Дело о пропавшем боге - Латынина Юлия Леонидовна. Страница 29
Новая волна ставшего чужим запаха окатила Нана, и он тихонько отвел глаза от пестрой, не по-вейски расписанной банки с растворимым кофе в руках Бьернссона; Нан мучился без кофе чуть не год, пока не привык.
– Что вы можете сказать мне об Ире?
Глаза Бьернссона злорадно заблестели.
– Ну, например, я бы мог с вами поделиться совершенно фантастическими топологическими закономерностями, в которых оформляется его поверхность; ничего похожего мы не видали; есть, правда, в топологии теорема Пшибышевского, которая указывает на теоретическое существование подобных структур…
– Из топологии Ира можно вычислить его свойства?
– А из энцефалограммы можно понять, о чем вы думаете? О свойствах Ира я вам могу сказать столько же, сколько и вы мне.

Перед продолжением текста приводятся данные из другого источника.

/-- A die operation put in the queue. -/
def State.addOp (kind : OpKind) (why : Purpose) (b : BlockId) (page : Nat) (s : State) : State :=
  s.modMedia fun m => { m with
    waiting := m.waiting ++ [{ id := m.nextOp, kind := kind, purpose := why, die := b.die, block := b.block, page := page, arrived := s.elapsed }]
    nextOp := m.nextOp + 1 }

/-- The data bytes of a row's parity page: the exclusive-or of the row's data pages (R355). -/
def MediaState.rowParity (b : Band) (m : MediaState) : List (Nat × Bytes) :=
  [(0, parityData (b.data.filterMap fun x => (m.tags.find? fun t => t.addr = pageAddr x b.row && t.band = b.id).map PageTag.body))]

/-- Every data page of a band is read for its close verify (R356). -/
def State.verifyBand (b : Band) (s : State) : State := b.data.foldl (fun s x => s.addOp .read (.verify b.id) x 0) s

/-- The row's parity page (R355), and the closing of a band whose last row is complete, with its close verify. -/
def State.endRow (id : Nat) (s : State) : State :=
  match s.media.bands.find? fun b => b.id = id with
  | none => s
  | some b =>
    let s := s.when (b.blocks.contains b.parity) fun s =>
      s.programPage (pageAddr b.parity b.row) .parity b.reloc b.id { body := fun _ => s.media.rowParity b }
    let last := decide (255 ≤ b.row)
    let s := s.modMedia fun m =>
      let m := m.modBand id fun b => { b with row := b.row + 1, col := 0, closed := if last then some m.closings else none }
      if last then { m with closings := m.closings + 1 } else m
    if last then s.verifyBand b else s

/-- The rest of a row filled (R355): after Dusk's writing, or when a die drops out of an open band. -/
def State.fillRow (id : Nat) (s : State) : State :=
  match s.media.bands.find? fun b => b.id = id with
  | none => s
  | some b =>
    if b.col = 0 ∨ b.closed.isSome then s
    else ((b.data.drop b.col).foldl (fun s x => s.programPage (pageAddr x b.row) .fill b.reloc b.id {}) s).endRow id

/-- What page number `k` of an extent is programmed with. -/
def ExtentImage.load (k : Nat) (x : ExtentImage) : PageLoad :=
  { first := if k = 0 then some x.hash else none, body := fun q => x.page 0 k q }

/-- The last `n` pages of an extent programmed in a stream, from its page `k` on: the state after them and their addresses. Where
no band can be opened the data stays where it is and no address results. -/
def State.programData (reloc : Bool) (x : ExtentImage) : Nat → Nat → State → State × List Nat
  | _, 0, s => (s, [])
  | k, n + 1, s =>
    let s := if (s.media.openBand reloc).isNone then s.openBandFor reloc else s
    match s.media.openBand reloc with
    | none => (s, [])
    | some b =>
      let addr := pageAddr (b.data.getD b.col ⟨0, 0⟩) b.row
      let s := s.programPage addr .data reloc b.id (x.load k)
      let s := s.modMedia (MediaState.modBand b.id fun b => { b with col := b.col + 1 })
      let s := if b.col + 1 = b.data.length then s.endRow b.id else s
      let (s, rest) := State.programData reloc x (k + 1) n s
      (s, addr :: rest)

/-- The page that a stream programmed last: the place of an extent that shares it. -/
def MediaState.lastPage (m : MediaState) : List Nat := (m.tags.find? fun t => t.kind = .data).toList.map PageTag.addr

/-! ## Journal entries (R382 to R388) -/

/-- The frontier of a stream. -/
def State.frontier (reloc : Bool) (s : State) : Frontier :=
  match s.media.openBand reloc with
  | none => {}
  | some b => ⟨b.id, b.row⟩

/-- Two bands named ahead for a stream. -/
def State.nameBands (reloc : Bool) (s : State) : State :=
  let own := if reloc then s.journal.nextReloc else s.journal.nextDrain
  let taken := (s.journal.nextReloc ++ s.journal.nextDrain).flatten
  let a := if own.length < 2 then own ++ [s.media.bandBlocks s.fused.part taken] else own
  let b := if a.length < 2 then a ++ [s.media.bandBlocks s.fused.part (taken ++ a.flatten)] else a
  s.modJournal fun j => if reloc then { j with nextReloc := b } else { j with nextDrain := b }

/-- An entry carries everything a checkpoint carries (Table 15-2). -/
def EntryKind.full : EntryKind → Bool
  | .checkpoint | .stop => true
  | .none | .delta | .dusk | .recovery | .open => false

/-- Before a full entry the index pages that have changed are programmed, each on two dies (R388). How many they are, and the
blocks that index and journal then take, with their erase counts, are free values. -/
def State.writeIndex (s : State) : State :=
  let n := Config.indexPages s.journal.writeSeq
  let blocks := min (indexLimit s.fused.part) (Config.indexBlocks s.journal.writeSeq)
  (s.modJournal fun j => { j with writeSeq := j.writeSeq + 2 * n }).modMedia fun m => { m with
    mediaBytes := min (2 ^ 64 - 1) (m.mediaBytes + 32768 * n)
    indexErases := (List.range blocks).map (Config.indexErases s.journal.writeSeq) }

/-- A complete journal entry written on two dies: the changes recorded, the frontier and the next bands named, released
blocks given to erasure (R389), and the pages 0x02 and 0x04 and the pin set carried with it. -/
def State.writeEntry (kind : EntryKind) (s : State) : State :=
  let s := (s.nameBands false).nameBands true
  let s := (s.when kind.full State.writeIndex).nextSeq.nextSeq
  let drain := s.frontier false
  let reloc := s.frontier true
  let s := s.modJournal fun j => { j with
    intervalMs := s.cfg.inUse.journal.intervalMs, intervalMib := s.cfg.inUse.journal.intervalMib
    newest := kind, jseq := (j.jseq + 1) % 2 ^ 32, time := s.timeNow
    lastTime := if kind = .recovery then j.lastTime.later s.timeNow else s.timeNow
    recordedSeq := j.writeSeq
    unrecorded := none, tailPages := 0
    deltas := if kind.full then 0 else if kind = .delta then j.deltas + 1 else j.deltas
    drain := drain, reloc := reloc
    checkpoint := if kind.full then s.media.blocks else j.checkpoint
    anchor := if j.pages = 255 then j.anchor + 1 else j.anchor
    pages := (j.pages + 1) % 256
    duskRecord := if kind = .dusk then j.duskRecord else none }
  let gone := (s.media.blocks.filter fun r => r.use = .released).map BlockRec.id
  let fresh := gone.filter fun b => !(s.media.waiting ++ s.media.busy).any fun o => o.purpose = .erase && o.die = b.die && o.block = b.block
  let s := fresh.foldl (fun s b => s.addOp .erase .erase b 0) s
  let s := s.modMedia fun m => { m with mediaBytes := min (2 ^ 64 - 1) (m.mediaBytes + 32768) }
  (s.modLog LogState.persist).modStore fun x => { x with flashPins := x.pins }

/-- TAG_CHECK of a page tag: CRC-32C of offsets 0 to 59 with the page address and WRITE_SEQ folded in (R430). -/
def PageTag.check (t : PageTag) : Bytes → Nat := fun body => crc32c (body ++ beBytes 4 t.addr ++ beBytes 8 t.writeSeq)

/-- The 64 bytes of a page tag (Table 15-1, R430). -/
def PageTag.encode (t : PageTag) : Bytes :=
  let body := beBytes 1 1 ++ beBytes 1 t.kind.code ++ beBytes 1 (bitOf t.reloc + 2 * bitOf t.mirror) ++ beBytes 1 t.extents ++
    beBytes 8 t.writeSeq ++ beBytes 4 t.keyHash ++ beBytes 6 t.time.s ++ beInt 2 t.temp ++ beBytes 4 t.time.ns ++
    beBytes 2 t.firstExtent ++ zeros 2 ++ beBytes 4 t.band ++ beBytes 4 t.jseq ++ zeros 20
  body ++ beBytes 4 (t.check body)

end Sys2Proof.Machine
end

Нан досадливо махнул рукой.
– Я знаю, что аппаратура у вас шалила, Но ведь вы его видели, а я его не видел. Есть же такая вещь, как научная интуиция.
– Моя научная интуиция, – сухо проговорил Бьернссон, – подсказывает мне, что свойства Ира – неподходящий объект для научного исследования.

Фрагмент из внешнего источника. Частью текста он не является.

-- ==== Sys2Proof/Machine/Media.lean ====
section
/-!
DEFINITION. The media rows: the work of the dies, retirement, die failure, Overcast, collection, scrub, the drain of
extents, the map journal's flushes and the expiry sweep (chapters 14 and 15).
-/
namespace Sys2Proof.Machine

/-! ## Read thresholds (R360) -/

/-- A of Table 14-5: the age in seconds. -/
def ageTerm (age : Nat) : Int :=
  if age < 3600 then 0 else if age < 86400 then 1 else if age < 7 * 86400 then 2 else if age < 30 * 86400 then 3
  else if age < 90 * 86400 then 4 else if age < 365 * 86400 then 5 else 6

/-- W of Table 14-5: the erase count of the block. -/
def wearTerm (erases : Nat) : Int := if erases < 50000 then 0 else if erases < 90000 then 1 else 2

/-- T of Table 14-5: the junction now less the junction at program, in 0.1 °C. The rows leave −40 to −39 °C and 39 to
40 °C between them; both read as 0. -/
def tempTerm (diff : Int) : Int := if diff ≤ -400 then -1 else if 400 ≤ diff then 1 else 0

/-- The threshold index k of a read of a page, with the band's tracked index (R360). -/
def State.threshold (addr : Nat) (s : State) : Nat :=
  match s.media.tags.find? fun t => t.addr = addr with
  | none => 0
  | some t =>
    let k := (clampInt 0 15 (ageTerm ((s.timeNow.toNs - t.time.toNs) / 1000000000) + wearTerm (s.media.erases (blockOf addr)) +
      tempTerm (s.power.junction - t.temp))).toNat
    max k (((s.media.bands.find? fun b => b.id = t.band).map Band.tracked).getD 0)

/-! ## Read steps (R353, R361, Table 14-6) -/

/-- The indices that step 2 reads at, in order, after a first read at `k`. -/
def secondReads (k : Nat) : List Nat := [min 15 (k + 1), k - 1, min 15 (k + 2), min 15 (k + 3)]

/-- The most bit errors in a codeword that hard-decision decoding corrects. -/
def hardLimit : Nat := 72

/-- The page's row still has its parity: its band is open or in close verify. -/
def State.hasParity (b : BlockId) (s : State) : Bool :=
  s.media.bands.any fun x => x.blocks.contains b && x.blocks.contains x.parity && decide (b ≠ x.parity) && !x.verified

/-- Whether a read of a block at `k` can decode as reported. -/
def State.canDecode (b : BlockId) (k step index corrected : Nat) (s : State) : Bool :=
  match step with
  | 1 => decide (index = k ∧ corrected ≤ hardLimit)
  | 2 => (secondReads k).contains index && decide (corrected ≤ hardLimit)
  | 3 => (secondReads k).any (fun i => decide (index ≤ i + 1 ∧ i ≤ index + 1)) && decide (index ≤ 15)
  | 4 => s.hasParity b
  | _ => false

– Вы хотите сказать, – уточнил Нан, – что он сверхъестественного происхождения?
– С чего вы взяли? Я хочу сказать, что наука – это не отмычка, которой можно взломать любую дверь, как то представляется широкой публике, а ключ, который подходит не ко всем дверям мироздания. Научное исследование – это игра по правилам, и объект исследования должен этим правилам подчиняться. Наука – это знаковая система, а все, что описывается в рамках любой знаковой системы, соответствует прежде всего не реальности мира, а грамматике системы и правилам порождения знаков. Одно из правил науки гласит, что не нужно умножать сущностей сверх необходимости. Объяснение должно быть простейшим, в противном случае это уже не наука, а что-то другое. Другое правило гласит, что в одинаковых условиях объект исследования должен вести себя одинаково. Третье требует, чтобы выведенные формулы имели количественное наполнение. И, наконец, с точки зрения науки причины предшествуют следствию. Ир этим аксиомам просто не удовлетворяет. Если вы встретите научные фразы в его описании – не верьте, это не наука, а научность, то есть, попросту говоря, применение научных методов исследования в области, оным не подлежащей. В одинаковых условиях, например, Ир ведет себя по-разному.
– Как именно?
– Так, как будто следствия ему известны.
– То есть движется по времени вспять?
– Ну что за страсть к громким словам. Вовсе нет. Вы вот, мистер Стрейтон, пытаетесь разгадать преступление. Ваши действия также подчинены будущему. Представьте себе, что вы совершенно точно знаете, что вам надо предпринять, чтоб добиться цели, что эта цель уже существует внутри вас, что, когда приходит время, вы просто рождаете эту цель из себя в реальность – и вот вам одна из моделей действий Ира.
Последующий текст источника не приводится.